A sustained plunge in biopharma shares threatens to derail what in recent years has been a torrent of mergers and acquisitions, since many of these deals are based on premiums above market value—not to mention the belief that the target’s value will multiply in coming years. During January-August 2015, the total value of biotech M&A nearly doubled to $94.27 billion from the year-ago period, while the number of deals zoomed to 655 from 565 in January-August 2014, according to the monthly Biotech Report of the Zephyr database of M&A, IPO, private equity and venture capital deals.
The M&A boom until lately explains an interesting phenomenon seen this year: More biopharmas mentioned by fewer market observers as takeover targets. However, GEN still managed to find nine widely speculated takeover targets, same as last year and above the seven targets listed in 2013. True, several new names joined a few usual suspects included in past year’s GEN Lists. For each company mentioned, this list furnishes reasons why analysts found them attractive, their key product(s) and pipeline, and reference sources. Yet much of the M&A talk among analysts and other market observers remains largely concentrated among a relatively small number of small- to medium-capitalization companies. These companies are thought to show promise for a few reasons—from rising sales of marketed products, to deep pipelines in segments that are expected to grow in coming years, or both.
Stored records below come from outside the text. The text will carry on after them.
/-- `ABX_R` when a page is crossed (rule R215). -/
theorem abxR_cross_ends {s : State} (hs : s.Ready) {op : Byte} {addr : Addr}
    (hop : opcStart op = 51)
    (hp : pageCross addr s.cpu.x = true) :
    Ends s (runSequence [op, lo addr, hi addr] s)
      (doOp { entered op s.cpu with mcp := 55, a1 := eaUncarried addr s.cpu.x, pc := s.cpu.pc + 3, a2 := eaIndexed addr s.cpu.x, d := s.readAt 4 (eaIndexed addr s.cpu.x) })
      s
      [(s.cpu.pc, .read, op), (s.cpu.pc + 1, .read, lo addr), (s.cpu.pc + 2, .read, hi addr), (eaUncarried addr s.cpu.x, .read, s.readAt 3 (eaUncarried addr s.cpu.x)), (eaIndexed addr s.cpu.x, .read, s.readAt 4 (eaIndexed addr s.cpu.x))] := by
  refine Ends.fetch hs 51 hop rfl fun t2 h2 => ?_
  refine h2.thenRead (lo addr) ({ entered op s.cpu with mcp := 52, a1 := setLo s.cpu.a1 (lo addr), pc := s.cpu.pc + 2 }) rfl rfl
    (by simp [tagAction, retire, Cpu.setCell, entered, addr_add_two, addr_add_three]) ⟨advance_advance _, rfl, rfl⟩ rfl fun t3 h3 => ?_
  refine h3.thenRead (hi addr) ({ entered op s.cpu with mcp := 53, a1 := eaUncarried addr s.cpu.x, pc := s.cpu.pc + 3, a2 := eaIndexed addr s.cpu.x }) rfl rfl
    ((absIndex_cross (by simp [tagAction, retire, Cpu.setCell, entered, addr_add_two, addr_add_three]) hp).trans (by simp [tagAction, retire, Cpu.setCell, entered, addr_add_two, addr_add_three])) ⟨advance_advance _, rfl, rfl⟩ rfl fun t4 h4 => ?_
  refine h4.thenRead (s.readAt 3 (eaUncarried addr s.cpu.x)) ({ entered op s.cpu with mcp := 54, a1 := eaUncarried addr s.cpu.x, pc := s.cpu.pc + 3, a2 := eaIndexed addr s.cpu.x, d := s.readAt 3 (eaUncarried addr s.cpu.x) }) rfl rfl
    (by simp [tagAction, retire, Cpu.setCell, entered, addr_add_two, addr_add_three]) ⟨advance_advance _, rfl, rfl⟩ rfl fun t5 h5 => ?_
  refine h5.lastRead (s.readAt 4 (eaIndexed addr s.cpu.x)) (doOp { entered op s.cpu with mcp := 55, a1 := eaUncarried addr s.cpu.x, pc := s.cpu.pc + 3, a2 := eaIndexed addr s.cpu.x, d := s.readAt 4 (eaIndexed addr s.cpu.x) }) rfl rfl
    (by simp [tagAction, retire, Cpu.setCell, entered, addr_add_two, addr_add_three]) (Cpu.Settled.doOp ⟨advance_advance _, rfl, rfl⟩) (by rw [doOp_mcp]; rfl)

/-- `ABX_R` when no page is crossed (rule R215). -/
theorem abxR_same_ends {s : State} (hs : s.Ready) {op : Byte} {addr : Addr}
    (hop : opcStart op = 51)
    (hp : pageCross addr s.cpu.x = false) :
    Ends s (runSequence [op, lo addr, hi addr] s)
      (doOp { entered op s.cpu with mcp := 55, a1 := eaUncarried addr s.cpu.x, pc := s.cpu.pc + 3, a2 := eaIndexed addr s.cpu.x, d := s.readAt 3 (eaIndexed addr s.cpu.x) })
      s
      [(s.cpu.pc, .read, op), (s.cpu.pc + 1, .read, lo addr), (s.cpu.pc + 2, .read, hi addr), (eaIndexed addr s.cpu.x, .read, s.readAt 3 (eaIndexed addr s.cpu.x))] := by
  refine Ends.fetch hs 51 hop rfl fun t2 h2 => ?_
  refine h2.thenRead (lo addr) ({ entered op s.cpu with mcp := 52, a1 := setLo s.cpu.a1 (lo addr), pc := s.cpu.pc + 2 }) rfl rfl
    (by simp [tagAction, retire, Cpu.setCell, entered, addr_add_two, addr_add_three]) ⟨advance_advance _, rfl, rfl⟩ rfl fun t3 h3 => ?_
  refine h3.thenRead (hi addr) ({ entered op s.cpu with mcp := 54, a1 := eaUncarried addr s.cpu.x, pc := s.cpu.pc + 3, a2 := eaIndexed addr s.cpu.x }) rfl rfl
    ((absIndex_same (by simp [tagAction, retire, Cpu.setCell, entered, addr_add_two, addr_add_three]) hp).trans (by simp [tagAction, retire, Cpu.setCell, entered, addr_add_two, addr_add_three])) ⟨advance_advance _, rfl, rfl⟩ rfl fun t4 h4 => ?_
  refine h4.lastRead (s.readAt 3 (eaIndexed addr s.cpu.x)) (doOp { entered op s.cpu with mcp := 55, a1 := eaUncarried addr s.cpu.x, pc := s.cpu.pc + 3, a2 := eaIndexed addr s.cpu.x, d := s.readAt 3 (eaIndexed addr s.cpu.x) }) rfl rfl
    (by simp [tagAction, retire, Cpu.setCell, entered, addr_add_two, addr_add_three]) (Cpu.Settled.doOp ⟨advance_advance _, rfl, rfl⟩) (by rw [doOp_mcp]; rfl)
Why attractive: Cowen identified the company as a potential takeover target, while UBS cited a 260% surge in the company’s stock price in the 12 months ending in April, as well as its expectation of positive clinical results for two of its HCV candidates, Odalasvir (ACH-3102) and ACH-3422, in the first half of 2015.
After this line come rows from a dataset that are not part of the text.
/-- Settles O22: the runs of the sequences ABX_M and ABY_M. -/
theorem absoluteIndexedModifyResult : Obligations.AbsoluteIndexedModifyResult := by
  refine ⟨?_, ?_⟩
  · rintro s addr hs i op f hmem r rfl
    have hrow : RowRuns 61 [lo addr, hi addr] (i, op, f) := by
      refine .of_mem ?_ hmem
      refine ⟨?_, ?_, ?_, ?_, ?_, ?_, ?_, ?_, ?_, ?_, ?_, ?_⟩ <;> exact ⟨rfl, rfl, rfl, fun _ => rfl⟩
    have h := abxM_ends hs (addr := addr) hrow.sequence (hrow.doOp_eq rfl)
    exact ⟨_, hrow.exec_eq hs, h, onlyRamAt_of_modify h⟩
  · rintro s addr hs i op f hmem r rfl
    have hrow : RowRuns 83 [lo addr, hi addr] (i, op, f) := by
      refine .of_mem ?_ hmem
      refine ⟨?_, ?_, ?_, ?_, ?_, ?_⟩ <;> exact ⟨rfl, rfl, rfl, fun _ => rfl⟩
    have h := abyM_ends hs (addr := addr) hrow.sequence (hrow.doOp_eq rfl)
    exact ⟨_, hrow.exec_eq hs, h, onlyRamAt_of_modify h⟩

/-- Settles O23: the runs of the sequences IZX_M and IZY_M. -/
theorem indirectModifyResult : Obligations.IndirectModifyResult := by
  refine ⟨?_, ?_⟩
  · rintro s zp hs hinv i op f hmem r rfl
    have hrow : RowRuns 107 [zp] (i, op, f) := by
      refine .of_mem ?_ hmem
      refine ⟨?_, ?_, ?_, ?_, ?_, ?_⟩ <;> exact ⟨rfl, rfl, rfl, fun _ => rfl⟩
    have h := izxM_ends hs hinv.zeroPage (zp := zp) hrow.sequence (hrow.doOp_eq rfl)
    exact ⟨_, hrow.exec_eq hs, h, onlyRamAt_of_modify h⟩
  · rintro s zp hs hinv i op f hmem r rfl
    have hrow : RowRuns 127 [zp] (i, op, f) := by
      refine .of_mem ?_ hmem
      refine ⟨?_, ?_, ?_, ?_, ?_, ?_⟩ <;> exact ⟨rfl, rfl, rfl, fun _ => rfl⟩
    have h := izyM_ends hs hinv.zeroPage (zp := zp) hrow.sequence (hrow.doOp_eq rfl)
    exact ⟨_, hrow.exec_eq hs, h, onlyRamAt_of_modify h⟩

end Sys2Proof.Machine
end

section
/-! The decoder and the encoder (spec/30_encoding.md rules R130 to R137): decoding the bytes of an instruction gives it back, and
every three bytes start with an instruction. -/

set_option Elab.async false

namespace Sys2Proof.Machine

/-! One lemma for each format (rule R131): what the decoder answers on the format's bytes with any bytes after them. -/

section

variable {op : Byte} (rest : List Byte)

/-- Format F1, the opcode alone: the instruction takes nothing from the bytes after it. -/
theorem decode_opcode {i : Instr} (hcount : operandCount op = 0) (hi : ∀ b1 b2, decodeForm op b1 b2 = i) :
    decode ([op] ++ rest) = .ok (i, rest) := by
  have hlen : ¬ rest.length < operandCount op := by omega
  rw [List.singleton_append, decode, if_neg hlen, hi, hcount, List.drop_zero]

/-- Format F2, one operand byte. -/
theorem decode_opcode_byte {b : Byte} {i : Instr} (hcount : operandCount op = 1) (hi : ∀ b2, decodeForm op b b2 = i) :
    decode ([op, b] ++ rest) = .ok (i, rest) := by
  have hlen : ¬ (b :: rest).length < operandCount op := by simp [hcount]
  show decode (op :: b :: rest) = _
  rw [decode, if_neg hlen, List.getD_cons_zero, hi, hcount, List.drop_one, List.tail_cons]

/-- Format F3, an address, low byte first (rules R72, R132). -/
theorem decode_opcode_address {addr : Addr} {f : Addr → Instr} (hcount : operandCount op = 2)
    (hf : ∀ l h, decodeForm op l h = f (pair h l)) : decode ([op, lo addr, hi addr] ++ rest) = .ok (f addr, rest) := by
  have hlen : ¬ (lo addr :: hi addr :: rest).length < operandCount op := by simp [hcount]
  show decode (op :: lo addr :: hi addr :: rest) = _
  rw [decode, if_neg hlen, List.getD_cons_zero, List.getD_cons_succ, List.getD_cons_zero, hf, pair_hi_lo, hcount]
  rfl

end

/-- Settles O2: each instruction by the lemma of its format. -/
theorem decodeEncode : Obligations.DecodeEncode := by
  intro i rest hi
  cases i with
  | brk | jam02 | php | aslAcc | jam12 | clc | nopImp1A | jam22 | plp | rolAcc | jam32 | sec | nopImp3A | rti | jam42
  | pha | lsrAcc | jam52 | cli | nopImp5A | rts | jam62 | pla | rorAcc | jam72 | sei | nopImp7A | dey | txa | jam92
  | tya | txs | tay | tax | jamB2 | clv | tsx | iny | dex | jamD2 | cld | nopImpDA | inx | nopImpEA | jamF2 | sed
  | nopImpFA =>
    exact decode_opcode rest rfl fun _ _ => rfl
  | oraIzx b | sloIzx b | nopZp04 b | oraZp b | aslZp b | sloZp b | oraImm b | ancImm0B b | bplRel b | oraIzy b
  | sloIzy b | nopZpx14 b | oraZpx b | aslZpx b | sloZpx b | andIzx b | rlaIzx b | bitZp b | andZp b | rolZp b
  | rlaZp b | andImm b | ancImm2B b | bmiRel b | andIzy b | rlaIzy b | nopZpx34 b | andZpx b | rolZpx b | rlaZpx b
  | eorIzx b | sreIzx b | nopZp44 b | eorZp b | lsrZp b | sreZp b | eorImm b | alrImm b | bvcRel b | eorIzy b
  | sreIzy b | nopZpx54 b | eorZpx b | lsrZpx b | sreZpx b | adcIzx b | rraIzx b | nopZp64 b | adcZp b | rorZp b
  | rraZp b | adcImm b | arrImm b | bvsRel b | adcIzy b | rraIzy b | nopZpx74 b | adcZpx b | rorZpx b | rraZpx b
  | nopImm80 b | staIzx b | nopImm82 b | saxIzx b | styZp b | staZp b | stxZp b | saxZp b | nopImm89 b | aneImm b
  | bccRel b | staIzy b | shaIzy b | styZpx b | staZpx b | stxZpy b | saxZpy b | ldyImm b | ldaIzx b | ldxImm b
  | laxIzx b | ldyZp b | ldaZp b | ldxZp b | laxZp b | ldaImm b | lxaImm b | bcsRel b | ldaIzy b | laxIzy b | ldyZpx b
  | ldaZpx b | ldxZpy b | laxZpy b | cpyImm b | cmpIzx b | nopImmC2 b | dcpIzx b | cpyZp b | cmpZp b | decZp b
  | dcpZp b | cmpImm b | sbxImm b | bneRel b | cmpIzy b | dcpIzy b | nopZpxD4 b | cmpZpx b | decZpx b | dcpZpx b
  | cpxImm b | sbcIzx b | nopImmE2 b | iscIzx b | cpxZp b | sbcZp b | incZp b | iscZp b | sbcImm b | usbcImm b
  | beqRel b | sbcIzy b | iscIzy b | nopZpxF4 b | sbcZpx b | incZpx b | iscZpx b =>
    exact decode_opcode_byte rest rfl fun _ => rfl
  | nopAbs addr | oraAbs addr | aslAbs addr | sloAbs addr | oraAby addr | sloAby addr | nopAbx1C addr | oraAbx addr
  | aslAbx addr | sloAbx addr | jsrAbs addr | bitAbs addr | andAbs addr | rolAbs addr | rlaAbs addr | andAby addr
  | rlaAby addr | nopAbx3C addr | andAbx addr | rolAbx addr | rlaAbx addr | jmpAbs addr | eorAbs addr | lsrAbs addr
  | sreAbs addr | eorAby addr | sreAby addr | nopAbx5C addr | eorAbx addr | lsrAbx addr | sreAbx addr | jmpInd addr
  | adcAbs addr | rorAbs addr | rraAbs addr | adcAby addr | rraAby addr | nopAbx7C addr | adcAbx addr | rorAbx addr
  | rraAbx addr | styAbs addr | staAbs addr | stxAbs addr | saxAbs addr | staAby addr | tasAby addr | shyAbx addr
  | staAbx addr | shxAby addr | shaAby addr | ldyAbs addr | ldaAbs addr | ldxAbs addr | laxAbs addr | ldaAby addr
  | lasAby addr | ldyAbx addr | ldaAbx addr | ldxAby addr | laxAby addr | cpyAbs addr | cmpAbs addr | decAbs addr
  | dcpAbs addr | cmpAby addr | dcpAby addr | nopAbxDC addr | cmpAbx addr | decAbx addr | dcpAbx addr | cpxAbs addr
  | sbcAbs addr | incAbs addr | iscAbs addr | sbcAby addr | iscAby addr | nopAbxFC addr | sbcAbx addr | incAbx addr
  | iscAbx addr =>
    exact decode_opcode_address rest rfl fun _ _ => rfl
  | reset => exact absurd hi (by decide)
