theorem coreStep_keeps_wf {s t : State} (h : WF s) (ht : coreStep s = .next t) : WF t := by
  obtain ⟨hr, hpc, rfl⟩ | ⟨hr, hpc, hexec⟩ := coreStep_next ht
  · exact wf_enterHalt h hr hpc
  · exact exec_keeps_wf h hr hpc hexec

/-! ## The host's events -/

theorem wf_resetEvent (s : State) : WF (resetEvent s) :=
  (wf_iff_of_load rfl).2 (by simp)

section Host

variable {s : State} (h : WF s)
include h

/-- No field of the invariant speaks of the host's later moves. -/
theorem wf_dropHostMove : WF (dropHostMove s) := by
  cases h
  constructor <;> assumption

theorem wf_setLdovf (hr : s.rs = .load) : WF (setLdovf s) :=
  (wf_iff_of_load (s := setLdovf s) hr).2 ((wf_iff_of_load hr).1 h)

theorem wf_appendOpcode (hr : s.rs = .load) (k : Opcode) : WF (appendOpcode k s) := by
  obtain ⟨hpc, hdp, htape, hout, -, hinfo⟩ := (wf_iff_of_load hr).1 h
  have hlen : (appendOpcode k s).len ≤ (appendOpcode k s).imem.length := by
    simp [writeFrom_length]
  exact (wf_iff_of_load (s := appendOpcode k s) hr).2 ⟨hpc, hdp, htape, hout, hlen, hinfo⟩

theorem wf_loadChar (c : CharCode) : WF (loadChar c s) := by
  unfold loadChar
  obtain ⟨-, heq⟩ | ⟨k, hr, -, -, heq⟩ | ⟨k, hr, -, -, heq⟩ :=
    loadCharIn_cases Config.imemDepth c s <;> rw [heq]
  · exact h
  · exact wf_setLdovf h hr
  · exact wf_appendOpcode h hr k

theorem wf_startEvent : WF (startEvent s) := by
  obtain ⟨hr, hovf, heq⟩ | ⟨-, heq⟩ := startEvent_cases s <;> rw [heq]
  · exact (wf_iff_of_run rfl).2
      ⟨h.tape_canonical, h.pc_le_len, h.program_loaded, hovf,
        h.no_record_outside_fault (by simp [hr])⟩
  · exact h

end Host

/-! ## The turn -/

theorem step_keeps_wf {s t : State} (h : WF s) (ht : step s = .next t) : WF t := by
  obtain ⟨-, hcore⟩ | ⟨-, -, rfl⟩ | ⟨c, -, -, rfl⟩ | ⟨-, -, rfl⟩ | ⟨-, -, -, hcore⟩ |
    ⟨-, -, -, rfl⟩ := step_next ht
  · exact coreStep_keeps_wf h hcore
  · exact wf_resetEvent _
  · exact wf_loadChar (wf_dropHostMove h) c
  · exact wf_startEvent (wf_dropHostMove h)
  · exact coreStep_keeps_wf (wf_dropHostMove h) hcore
  · exact wf_dropHostMove h

/-- Settles O17: every kind of turn keeps `WF`, which holds R15's bound on `PC`; the bounds on `DP`
and on the cells are those of their types. -/
theorem stepKeepsTheInvariant : Obligations.StepKeepsTheInvariant := by
  intro s t h ht
  have hwf : WF t := step_keeps_wf h ht
  exact ⟨hwf, t.dp.isLt, hwf.pc_le_len, fun a => Nat.le_of_lt_succ (memRead a t).isLt⟩

end Sys2Proof.Machine

/-!
O23. The transitions of `RS` (spec/10_state.md R41): what an instruction, a core step and each of the
host's events can do to `RS`, then the table row by row over whose turn it was.
-/

namespace Sys2Proof.Machine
That expectation was met April 25 at the 50th Annual Meeting of the European Association for the Study of the Liver (EASL), when Achillion detailed earlier-announced findings showing that a combination of the compounds achieved 100% sustained viral response 12 weeks (SVR12) after completion of a six-week combination regimen of ACH-3102 and Gilead Sciences’ Sovaldi (sofosbuvir) for treatment-naïve genotype 1 HCV. Achillion also reported positive Phase 1 proof-of-concept data on its NS5B nucleotide polymerase inhibitor ACH-3422. In September, the company reported 100% SVR12 within a second patient cohort treated with odalasvir plus sofosbuvir for six or eight weeks.
Odalasvir, ACH-3422, and sovaprevir are among lead HCV candidates Achillion is looking to commercialize through an up to $1.1 billion-plus collaboration with Johnson & Johnson’s Janssen Pharmaceuticals, launched in May.
Key products and pipeline: Odalasvir (ACH-3102) is a Phase II second-generation NS5A inhibitor that has shown pan-genotypic activity in HCV and an enhanced resistance profile compared to first-generation NS5A inhibitors; sovaprevir, a Phase II NS3/4A protease inhibitor with FDA Fast Track status; and ACH-3422, a Phase I nucleotide NS5B polymerase inhibitor. All three are being developed through Achillion’s collaboration with Janssen.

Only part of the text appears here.